**PROBLEM DESCRIPTION**
Among the lines below, restate word for word only those from the line with "(walkerOf s c w.1 w.2.2.ctx).map fun k =>" through the line with "def kvWrites (s", with both end lines kept.

++++ SUPPLIED MATERIAL

-- ==== Sys2Proof/Machine/Attention.lean ====
section
/-! DEFINITION. Walkers and the attention descriptor (R173 to R183, R186). -/

namespace Sys2Proof.Machine

/-! ### The descriptor (Table ATT-9) -/

structure AttDesc where
  strict : Bool
  writeKv : Bool
  partial_ : Bool
  outSpace : Bool
  mask : Nat
  qFmt : Nat
  outFmt : Nat
  hq : Nat
  splitIndex : Nat
  splitCount : Nat
  dimLog2 : Nat
  slice : Nat
  tensor : Nat
  entries : Nat
  ltAddr : Nat
  qAddr : Nat
  kvNew : Nat
  outAddr : Nat
  outLd : Nat
  keyLo : Nat
  keyHi : Nat
  scaleLog2 : Val
  qScale : Nat
  rows : Nat
  outScale : Nat
  deriving DecidableEq, Repr

def parseAtt (d : List Byte) : AttDesc :=
  let f := field d 1 1
  let m := field d 2 1
  { strict := bitAt f 0, writeKv := bitAt f 1, partial_ := bitAt f 2, outSpace := bitAt f 3, mask := bitsAt f 4 4
    qFmt := bitsAt m 0 4, outFmt := bitsAt m 4 4, hq := field d 3 1, splitIndex := field d 5 1
    splitCount := field d 6 1, dimLog2 := field d 7 1, slice := field d 8 2, tensor := field d 10 2
    entries := field d 12 4, ltAddr := field d 16 4, qAddr := field d 20 4, kvNew := field d 24 4
    outAddr := field d 28 4, outLd := field d 32 4, keyLo := field d 36 4, keyHi := field d 40 4
    scaleLog2 := f32 (field d 44 4), qScale := field d 48 4, rows := field d 52 4, outScale := field d 56 4 }

def AttDesc.dim (x : AttDesc) : Nat := 2 ^ x.dimLog2

/-- Query heads of a position: HQ per KV head of the slice (R170, R173). -/
def AttDesc.heads (x : AttDesc) : Nat := x.hq * ((if x.qFmt = 8 then 128 else 256) / x.dim)

/-- Bytes of one output row or partial record (R180). -/
def AttDesc.rowLen (x : AttDesc) : Nat := if x.partial_ then 64 + 4 * x.dim else rowBytes x.outFmt x.dim

/-- No condition of R183 holds (log entry 12 for the ranges of HQ, SPLIT_COUNT and SPLIT_INDEX). -/
def attentionOk (s : State) (c : CoreId) (d : List Byte) : Bool :=
  let x := parseAtt d
  let n := x.rows * x.heads
  decide (6 ≤ x.dimLog2 ∧ x.dimLog2 ≤ 8) && field d 60 4 == 0 &&
  decide (1 ≤ x.hq ∧ x.hq ≤ 64 ∧ x.splitIndex < x.splitCount) &&
  fmtOk x.qFmt && x.qFmt != 9 && x.qFmt != 10 && (x.partial_ || fmtOk x.outFmt) &&
  (x.partial_ || x.splitCount == 1) && tensorOk s x.tensor &&
  x.keyLo % 64 == 0 && (x.keyHi == 0xFFFFFFFF || x.keyHi % 64 == 0) && x.outLd % 64 == 0 &&
  (!x.partial_ || decide (x.outLd ≥ x.rowLen)) &&
  [⟨false, x.ltAddr, 16 * x.entries⟩, ⟨false, x.qAddr, n * rowBytes x.qFmt x.dim⟩,
    ⟨false, x.qScale, scaleBytes x.qFmt n x.dim⟩, ⟨false, x.kvNew, if x.writeKv then 512 * x.rows else 0⟩,
    ⟨x.outSpace, x.outAddr, rowsBytes n x.outLd x.rowLen⟩,
    ⟨x.outSpace, x.outScale, if x.partial_ then 0 else scaleBytes x.outFmt n x.dim⟩].all fun (r : Range) => r.fits s c

/-! ### Length tables (Table ATT-5) -/

structure LtEntry where
  ctx : Nat
  start : Nat
  count : Nat
  candidate : Bool
  deriving DecidableEq, Repr

/-- Entry i of a descriptor's length table. Of a COUNT word that exceeds 65,535 the low 16 bits count, and reserved bits of the CONTEXT and
FLAGS words are ignored (DESIGN CHOICE, log entry 107). -/
def ltEntry (s : State) (c : CoreId) (x : AttDesc) (i : Nat) : LtEntry :=
  let b := readBytes s (.tile c.tile false) (storeBase c + x.ltAddr + 16 * i) 16
  { ctx := bitsAt (field b 0 4) 0 20, start := field b 4 4, count := bitsAt (field b 8 4) 0 16
    candidate := bitAt (field b 12 4) 0 }

/-- The entries, with their positions in the table and their first position rows (R173). One of COUNT 0 makes no work, but has a
walker like every other (R174). -/
def ltWork (s : State) (c : CoreId) (x : AttDesc) : List (Nat × Nat × LtEntry) :=
  ((List.range x.entries).foldl (fun (r : Nat × List (Nat × Nat × LtEntry)) i =>
    let e := ltEntry s c x i
    (r.1 + e.count, r.2 ++ [(i, r.1, e)])) (0, [])).2

/-- The sum of COUNT over the table. -/
def ltRows (s : State) (c : CoreId) (x : AttDesc) : Nat :=
  ((List.range x.entries).map fun i => (ltEntry s c x i).count).sum

/-- End of the keys of an entry in the descriptor's range (R176); an entry of no positions reads none. -/
def keyEnd (x : AttDesc) (e : LtEntry) : Nat := if e.count = 0 then 0 else min x.keyHi (e.start + e.count)

/-- Page groups that a walk over an entry needs. -/
def walkGroups (x : AttDesc) (e : LtEntry) : Nat × Nat := (ceilDiv x.keyLo 64, ceilDiv (keyEnd x e) 64)

/-! ### Walkers (R174, R186) -/

/-- The cause of Table ATT-7 that a walker meets at its entry, 0 for none; of several the lowest-numbered (DESIGN CHOICE, log
entry 107). -/
def walkerCause (s : State) (c : CoreId) (x : AttDesc) (e : LtEntry) (k : Ctx) : Nat :=
  let ag := sliceReader e.ctx
  let y := layoutOf s ag k.layout
  let g := walkGroups x e
  let need := (List.range g.2).filter fun i => decide (g.1 ≤ i)
  if k.state = 0 ∨ k.state = 2 then 1
  else if e.start + e.count > k.groups * 64 ∨ need.any (fun g => (leafEntry s ag k.root g).isNone) then 2
  else if if x.writeKv then e.start ≠ k.length else e.start + e.count > k.length then 3
  else if e.candidate ∧ e.count > 8 then 4
  else if ltRows s c x ≠ x.rows then 5
  else if x.slice ≥ y.slices ∨ x.dimLog2 ≠ y.dimLog2 ∨ !pairOk x.qFmt (if y.bf16 then 8 else 0) then 6
  else 0

/-- The attention descriptor at the head of a core's queue 3. -/
def attHead (s : State) (c : CoreId) : Option QEntry := headOf s c 3 8 0x10

/-- A walker of the core has started for an entry. -/
def walkerOf (s : State) (c : CoreId) (entry ctx : Nat) : Option Walker :=
  (s.slice (ownerOf ctx)).walkers.find? fun w => w.core == coreNumber c && w.entry == entry

/-- What a walker reads of its context's tables: nothing of a context that is free or parked, or whose groups end before its
positions (Table ATT-7, causes 1 and 2). -/
def walkReads (x : AttDesc) (e : LtEntry) (k : Ctx) : TableReads :=
  let g := walkGroups x e
  if k.state ≠ 1 ∨ e.start + e.count > k.groups * 64 then {}
  else { root := (g.1 / 512, ceilDiv g.2 512), leaf := g, layout := true }

/-- A walker starts on an entry: it captures the record, checks and registers in the current window (R174, R186); on a MOVING
context the walker waits (Table ATT-10). -/
def startWalker (s : State) (c : CoreId) (x : AttDesc) (i : Nat) : State :=
  let e := ltEntry s c x i
  if (walkerOf s c i e.ctx).isSome then s
  else
    let y := parseCtx (ctxRecord s e.ctx)
    if tablesHeld s e.ctx y (walkReads x e y) then s
    else
    let v := sliceVerify s c.tile c.core.val e.ctx [(ctxAddr s e.ctx, 64)]
    let rec_ := ctxRecord v.2 e.ctx
    let k := parseCtx rec_
    let r := readTables v.2 c.tile c.core.val e.ctx k (walkReads x e k)
    if !v.1 then tableFault s c i e.ctx k.gen
    else if k.state = 3 then v.2
    else if !r.1 then tableFault v.2 c i e.ctx k.gen
    else
      let s := r.2
      let cause := walkerCause s c x e k
      if cause ≠ 0 then scuFault s c cause i e.ctx k.gen
      else
        let y := s.slice (ownerOf e.ctx)
        putSlice s (ownerOf e.ctx) { y with walkers := y.walkers ++ [⟨coreNumber c, i, e.ctx, rec_, y.current⟩] }

/-- WALKER_START: a walker captures the context record, checks its entry and registers (R174, R186). -/
def execWalkerStart (c : CoreId) (entry : Nat) (s : State) : Host.Outcome State Fault Refusal :=
  match attHead s c with
  | none => .next (queueParity s c 3)
  | some e =>
    let x := parseAtt e.desc
    if entry < x.entries then .next (startWalker s c x entry) else .next s

/-! ### Keys and values (R171, R177) -/

/-- Address of the K (half 0) or V (half 1) row of a position. -/
def kvRow (s : State) (ctx : Nat) (k : Ctx) (pos slice half : Nat) : Nat :=
  let base := match leafEntry s (sliceReader ctx) k.root (pos / 64) with
    | some x => (groupOf x).2
    | none => 0
  base + slice * 32768 + half * 16384 + pos % 64 * 256

/-- What a walker gives its core: the entry, its first row, the record it captured and the layout. -/
structure Feed where
  entry : Nat
  row : Nat
  lt : LtEntry
  ctx : Ctx
  lay : Layout
  deriving DecidableEq, Repr

/-- The feeds of the entries; none while a walker of one has not started. -/
def feedsOf (s : State) (c : CoreId) (x : AttDesc) : Option (List Feed) :=
  (ltWork s c x).mapM fun w =>
    (walkerOf s c w.1 w.2.2.ctx).map fun k =>
      let r := parseCtx k.record
      { entry := w.1, row := w.2.1, lt := w.2.2, ctx := r, lay := layoutOf s (sliceReader w.2.2.ctx) r.layout : Feed }

/-- The new rows of an entry in the descriptor's key range, K then V: source and destination addresses (R177). -/
def kvWrites (s : State) (c : CoreId) (x : AttDesc) (f : Feed) : List (Nat × Nat) :=
  ((List.range f.lt.count).filter fun j => decide (x.keyLo ≤ f.lt.start + j ∧ f.lt.start + j < x.keyHi)).flatMap fun j =>
    [0, 1].map fun half =>
      (storeBase c + x.kvNew + 512 * (f.row + j) + 256 * half, kvRow s f.lt.ctx f.ctx (f.lt.start + j) x.slice half)

/-- An address fault meets a row of 256 bytes (R196). -/
def rowFaults (s : State) (c : CoreId) (a : Nat) : Bool := !rangeMapped s (.tile c.tile true) a 256 || rangeRetired s a 256

/-- Write one row: the enclosing block is read and verified and its envelope made anew, so that a block found poisoned is recorded
and stored as marked poison (R177, R251, R255, R256). `bad` are the poisoned blocks of the new rows. -/
def writeKvRow (s : State) (c : CoreId) (bad : List (Nat × Nat)) (w : Nat × Nat) : State :=
  let v := verifyRange s (.tile c.tile true) w.2 256
  let s := integrityAll v.2 c.tile 16 c.core.val v.1
  writeBytes s (.tile c.tile false) w.2 (readBytes s (.tile c.tile false) w.1 256) (touchesBad bad w.1 256 || !v.1.isEmpty)

/-- Write rows in order, up to the first that meets an address fault (R177, R238). -/
def writeKvRows (s : State) (c : CoreId) (x : AttDesc) (ws : List (Nat × Nat)) : State :=
  let v := verifyRange s (.tile c.tile false) (storeBase c + x.kvNew) (512 * x.rows)
  (ws.takeWhile fun w => !rowFaults v.2 c w.2).foldl (fun s w => writeKvRow s c v.1 w) v.2

/-- The new rows of every entry are written first (R177). -/
def writeNewRows (s : State) (c : CoreId) (x : AttDesc) (fs : List Feed) : State :=
  if x.writeKv then writeKvRows s c x (fs.flatMap (kvWrites s c x)) else s

/-- A query at position q sees key k (R176, Table ATT-6). -/
def visible (f : Feed) (q k : Nat) : Bool :=
  let p := f.ctx.maskParam
  decide (k < f.lt.start + f.lt.count) &&
  (match f.ctx.mode with
   | 0 => decide (k ≤ q)
   | 1 => decide (k / p ≤ q / p)
   | 2 => true
   | _ => decide (q < k + p ∧ k ≤ q)) &&
  (!f.lt.candidate || decide (k < f.lt.start) || decide (k ≤ q))

/-- The keys of a 64-key block of the split that a query sees. -/
def blockKeys (x : AttDesc) (f : Feed) (q b : Nat) : List Nat :=
  ((List.range 64).map fun i => 64 * b + i).filter fun k =>
    decide (x.keyLo ≤ k ∧ k < keyEnd x f.lt) && visible f q k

++++++++

**SOLUTION BELOW**
    (walkerOf s c w.1 w.2.2.ctx).map fun k =>
      let r := parseCtx k.record
      { entry := w.1, row := w.2.1, lt := w.2.2, ctx := r, lay := layoutOf s (sliceReader w.2.2.ctx) r.layout : Feed }

/-- The new rows of an entry in the descriptor's key range, K then V: source and destination addresses (R177). -/
def kvWrites (s : State) (c : CoreId) (x : AttDesc) (f : Feed) : List (Nat × Nat) :=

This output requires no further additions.